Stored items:

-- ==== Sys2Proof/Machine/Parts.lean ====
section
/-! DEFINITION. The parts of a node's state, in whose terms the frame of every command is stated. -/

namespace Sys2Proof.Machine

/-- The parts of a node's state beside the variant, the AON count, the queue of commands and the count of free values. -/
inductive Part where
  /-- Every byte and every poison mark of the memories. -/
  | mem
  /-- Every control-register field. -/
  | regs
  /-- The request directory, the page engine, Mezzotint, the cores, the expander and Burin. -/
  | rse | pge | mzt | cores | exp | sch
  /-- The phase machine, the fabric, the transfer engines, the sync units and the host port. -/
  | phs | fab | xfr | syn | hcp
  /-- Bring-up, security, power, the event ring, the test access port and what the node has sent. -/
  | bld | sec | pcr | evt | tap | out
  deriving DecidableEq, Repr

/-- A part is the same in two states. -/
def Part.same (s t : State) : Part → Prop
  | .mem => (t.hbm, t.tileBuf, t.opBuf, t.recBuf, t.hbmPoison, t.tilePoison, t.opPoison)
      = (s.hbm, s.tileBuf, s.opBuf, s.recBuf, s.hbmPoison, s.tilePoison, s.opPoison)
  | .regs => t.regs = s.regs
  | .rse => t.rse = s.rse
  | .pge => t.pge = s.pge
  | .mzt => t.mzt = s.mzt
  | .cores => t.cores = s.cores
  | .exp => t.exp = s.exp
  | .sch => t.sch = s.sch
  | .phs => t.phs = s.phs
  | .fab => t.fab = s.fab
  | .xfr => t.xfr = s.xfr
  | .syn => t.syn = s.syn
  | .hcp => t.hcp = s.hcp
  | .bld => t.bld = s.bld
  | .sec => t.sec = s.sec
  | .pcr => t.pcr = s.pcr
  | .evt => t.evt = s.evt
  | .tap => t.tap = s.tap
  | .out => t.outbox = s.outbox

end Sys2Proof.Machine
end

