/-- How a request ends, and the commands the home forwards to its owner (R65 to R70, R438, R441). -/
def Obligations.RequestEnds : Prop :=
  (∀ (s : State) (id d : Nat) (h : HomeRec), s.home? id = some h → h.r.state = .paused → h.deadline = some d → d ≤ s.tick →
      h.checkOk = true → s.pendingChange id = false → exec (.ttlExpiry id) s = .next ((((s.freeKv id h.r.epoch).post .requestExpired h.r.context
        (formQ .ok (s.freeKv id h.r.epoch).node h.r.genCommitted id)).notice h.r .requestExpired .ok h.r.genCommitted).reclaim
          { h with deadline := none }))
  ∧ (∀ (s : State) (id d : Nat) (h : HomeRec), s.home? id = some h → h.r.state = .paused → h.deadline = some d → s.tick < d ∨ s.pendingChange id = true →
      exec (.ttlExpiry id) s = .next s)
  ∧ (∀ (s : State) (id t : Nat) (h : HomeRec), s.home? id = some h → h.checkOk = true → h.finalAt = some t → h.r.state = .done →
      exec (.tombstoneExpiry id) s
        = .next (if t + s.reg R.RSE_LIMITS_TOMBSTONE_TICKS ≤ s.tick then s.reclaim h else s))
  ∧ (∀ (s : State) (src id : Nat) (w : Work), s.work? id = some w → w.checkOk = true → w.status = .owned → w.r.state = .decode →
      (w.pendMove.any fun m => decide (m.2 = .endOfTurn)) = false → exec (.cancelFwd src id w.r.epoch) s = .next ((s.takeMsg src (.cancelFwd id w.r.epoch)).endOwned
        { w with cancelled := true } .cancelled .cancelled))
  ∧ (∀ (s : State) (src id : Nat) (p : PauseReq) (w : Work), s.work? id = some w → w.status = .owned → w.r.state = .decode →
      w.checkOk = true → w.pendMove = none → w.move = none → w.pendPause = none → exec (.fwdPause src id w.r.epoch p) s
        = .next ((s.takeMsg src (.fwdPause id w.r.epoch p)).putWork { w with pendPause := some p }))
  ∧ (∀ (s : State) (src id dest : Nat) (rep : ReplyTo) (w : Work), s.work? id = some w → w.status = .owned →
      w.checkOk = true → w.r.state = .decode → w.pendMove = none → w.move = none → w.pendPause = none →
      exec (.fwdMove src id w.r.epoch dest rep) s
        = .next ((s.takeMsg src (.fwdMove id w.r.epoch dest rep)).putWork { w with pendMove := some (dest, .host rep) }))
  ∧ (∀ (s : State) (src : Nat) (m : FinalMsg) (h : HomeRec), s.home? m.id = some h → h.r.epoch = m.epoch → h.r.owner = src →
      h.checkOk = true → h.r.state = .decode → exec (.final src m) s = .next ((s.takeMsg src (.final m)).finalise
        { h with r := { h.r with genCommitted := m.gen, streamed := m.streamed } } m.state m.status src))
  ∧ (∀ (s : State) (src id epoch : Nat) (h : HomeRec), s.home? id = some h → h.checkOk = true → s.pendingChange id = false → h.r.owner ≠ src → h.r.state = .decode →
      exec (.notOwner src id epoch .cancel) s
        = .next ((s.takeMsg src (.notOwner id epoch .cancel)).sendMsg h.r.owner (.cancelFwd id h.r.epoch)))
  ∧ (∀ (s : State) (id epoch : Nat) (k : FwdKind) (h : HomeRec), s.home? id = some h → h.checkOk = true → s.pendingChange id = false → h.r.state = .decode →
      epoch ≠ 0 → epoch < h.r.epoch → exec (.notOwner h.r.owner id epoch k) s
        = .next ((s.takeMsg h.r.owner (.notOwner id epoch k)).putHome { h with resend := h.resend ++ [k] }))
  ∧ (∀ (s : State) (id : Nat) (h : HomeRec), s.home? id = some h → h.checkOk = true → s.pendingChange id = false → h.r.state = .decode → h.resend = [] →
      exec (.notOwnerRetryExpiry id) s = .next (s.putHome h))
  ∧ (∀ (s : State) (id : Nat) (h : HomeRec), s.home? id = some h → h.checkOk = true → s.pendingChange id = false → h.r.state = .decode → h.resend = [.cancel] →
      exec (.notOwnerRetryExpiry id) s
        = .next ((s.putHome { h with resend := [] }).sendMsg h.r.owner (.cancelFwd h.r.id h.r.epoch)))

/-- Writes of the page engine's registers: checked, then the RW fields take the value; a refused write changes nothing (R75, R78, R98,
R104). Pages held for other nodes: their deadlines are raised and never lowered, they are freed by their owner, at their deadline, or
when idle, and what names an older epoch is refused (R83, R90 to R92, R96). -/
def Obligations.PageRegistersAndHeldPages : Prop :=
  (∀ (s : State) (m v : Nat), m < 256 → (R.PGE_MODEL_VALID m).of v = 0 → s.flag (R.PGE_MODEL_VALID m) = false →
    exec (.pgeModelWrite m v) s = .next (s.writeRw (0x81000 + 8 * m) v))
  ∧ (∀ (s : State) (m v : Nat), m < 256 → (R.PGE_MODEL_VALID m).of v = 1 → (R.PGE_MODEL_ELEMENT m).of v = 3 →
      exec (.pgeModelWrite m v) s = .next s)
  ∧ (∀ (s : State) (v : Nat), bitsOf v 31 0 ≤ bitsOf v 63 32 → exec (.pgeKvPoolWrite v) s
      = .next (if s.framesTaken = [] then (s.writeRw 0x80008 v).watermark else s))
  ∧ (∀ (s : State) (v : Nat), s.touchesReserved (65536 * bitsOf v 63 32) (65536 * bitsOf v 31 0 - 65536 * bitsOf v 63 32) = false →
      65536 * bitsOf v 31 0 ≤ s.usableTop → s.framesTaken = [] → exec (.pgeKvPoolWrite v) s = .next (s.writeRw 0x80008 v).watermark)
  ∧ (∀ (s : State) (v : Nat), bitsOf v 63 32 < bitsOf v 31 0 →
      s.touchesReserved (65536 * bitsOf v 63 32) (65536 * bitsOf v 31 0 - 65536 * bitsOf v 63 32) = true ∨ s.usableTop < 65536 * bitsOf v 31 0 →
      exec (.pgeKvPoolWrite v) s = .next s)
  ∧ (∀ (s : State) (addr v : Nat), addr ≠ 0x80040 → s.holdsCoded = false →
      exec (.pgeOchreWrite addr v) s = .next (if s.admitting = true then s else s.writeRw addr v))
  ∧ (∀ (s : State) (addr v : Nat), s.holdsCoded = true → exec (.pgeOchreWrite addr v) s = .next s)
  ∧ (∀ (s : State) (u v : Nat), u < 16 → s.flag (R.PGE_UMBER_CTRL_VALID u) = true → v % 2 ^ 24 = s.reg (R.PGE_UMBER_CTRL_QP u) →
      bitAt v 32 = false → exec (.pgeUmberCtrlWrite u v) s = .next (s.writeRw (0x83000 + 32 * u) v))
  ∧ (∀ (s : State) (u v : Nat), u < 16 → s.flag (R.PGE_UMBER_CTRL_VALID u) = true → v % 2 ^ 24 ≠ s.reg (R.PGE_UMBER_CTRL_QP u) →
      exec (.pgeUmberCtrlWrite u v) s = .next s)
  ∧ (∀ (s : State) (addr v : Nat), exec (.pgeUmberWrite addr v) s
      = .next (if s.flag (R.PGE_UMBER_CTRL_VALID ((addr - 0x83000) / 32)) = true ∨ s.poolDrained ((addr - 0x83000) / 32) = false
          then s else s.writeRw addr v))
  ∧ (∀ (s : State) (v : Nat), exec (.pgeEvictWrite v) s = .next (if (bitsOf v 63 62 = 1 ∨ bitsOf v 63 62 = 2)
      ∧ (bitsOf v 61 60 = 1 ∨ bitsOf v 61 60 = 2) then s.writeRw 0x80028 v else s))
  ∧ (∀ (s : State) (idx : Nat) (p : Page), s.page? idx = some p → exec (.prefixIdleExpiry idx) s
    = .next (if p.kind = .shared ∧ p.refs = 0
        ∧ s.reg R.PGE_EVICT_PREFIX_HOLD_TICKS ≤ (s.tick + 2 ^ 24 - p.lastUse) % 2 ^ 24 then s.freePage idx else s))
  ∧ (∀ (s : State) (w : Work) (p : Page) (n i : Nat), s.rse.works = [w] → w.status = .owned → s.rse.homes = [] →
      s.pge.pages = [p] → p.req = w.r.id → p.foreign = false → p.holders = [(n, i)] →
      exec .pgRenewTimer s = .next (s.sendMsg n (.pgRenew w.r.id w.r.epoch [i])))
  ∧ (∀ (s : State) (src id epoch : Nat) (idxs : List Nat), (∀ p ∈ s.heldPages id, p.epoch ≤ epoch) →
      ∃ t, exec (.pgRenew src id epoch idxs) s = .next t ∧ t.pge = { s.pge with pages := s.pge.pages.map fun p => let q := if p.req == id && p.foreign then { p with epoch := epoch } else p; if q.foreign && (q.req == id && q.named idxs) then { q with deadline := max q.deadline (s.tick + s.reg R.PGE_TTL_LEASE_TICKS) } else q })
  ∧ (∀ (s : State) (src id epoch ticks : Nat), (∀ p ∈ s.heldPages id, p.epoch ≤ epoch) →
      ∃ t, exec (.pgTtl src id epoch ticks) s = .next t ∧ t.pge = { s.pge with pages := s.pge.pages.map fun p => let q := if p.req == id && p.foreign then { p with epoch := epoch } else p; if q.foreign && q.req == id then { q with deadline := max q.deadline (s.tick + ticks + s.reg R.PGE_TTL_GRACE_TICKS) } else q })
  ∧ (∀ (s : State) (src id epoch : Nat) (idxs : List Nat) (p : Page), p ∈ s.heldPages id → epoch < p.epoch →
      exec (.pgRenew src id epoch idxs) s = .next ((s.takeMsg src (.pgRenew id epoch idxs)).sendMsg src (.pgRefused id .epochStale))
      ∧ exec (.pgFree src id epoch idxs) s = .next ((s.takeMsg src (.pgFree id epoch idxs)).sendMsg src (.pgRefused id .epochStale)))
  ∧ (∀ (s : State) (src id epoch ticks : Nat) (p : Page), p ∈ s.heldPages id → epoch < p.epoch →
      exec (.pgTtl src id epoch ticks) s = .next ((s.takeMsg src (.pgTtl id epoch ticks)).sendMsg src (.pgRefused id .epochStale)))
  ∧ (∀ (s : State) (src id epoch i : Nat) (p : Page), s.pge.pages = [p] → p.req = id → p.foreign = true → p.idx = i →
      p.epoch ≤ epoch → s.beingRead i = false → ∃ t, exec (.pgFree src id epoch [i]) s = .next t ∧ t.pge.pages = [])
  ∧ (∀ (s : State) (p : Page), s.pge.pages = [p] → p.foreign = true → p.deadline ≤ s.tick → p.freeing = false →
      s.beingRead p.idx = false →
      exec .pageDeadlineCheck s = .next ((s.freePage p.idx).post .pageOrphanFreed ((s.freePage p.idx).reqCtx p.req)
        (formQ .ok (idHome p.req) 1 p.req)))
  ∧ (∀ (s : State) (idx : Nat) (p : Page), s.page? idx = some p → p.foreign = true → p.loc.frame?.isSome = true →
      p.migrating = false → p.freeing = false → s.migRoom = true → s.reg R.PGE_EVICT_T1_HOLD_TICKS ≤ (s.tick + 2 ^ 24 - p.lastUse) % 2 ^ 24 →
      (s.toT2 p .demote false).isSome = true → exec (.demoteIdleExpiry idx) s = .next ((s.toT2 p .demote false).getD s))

▶ About this task
Beginning at the line above with "exec (.pgRenew src id epoch idxs) s = .next ((s.takeMsg" and finishing at the line with "idxs)).sendMsg src (.pgRefused id .epochStale)))", return each line exactly and return nothing else.

▶ Solved problem
      exec (.pgRenew src id epoch idxs) s = .next ((s.takeMsg src (.pgRenew id epoch idxs)).sendMsg src (.pgRefused id .epochStale))
      ∧ exec (.pgFree src id epoch idxs) s = .next ((s.takeMsg src (.pgFree id epoch idxs)).sendMsg src (.pgRefused id .epochStale)))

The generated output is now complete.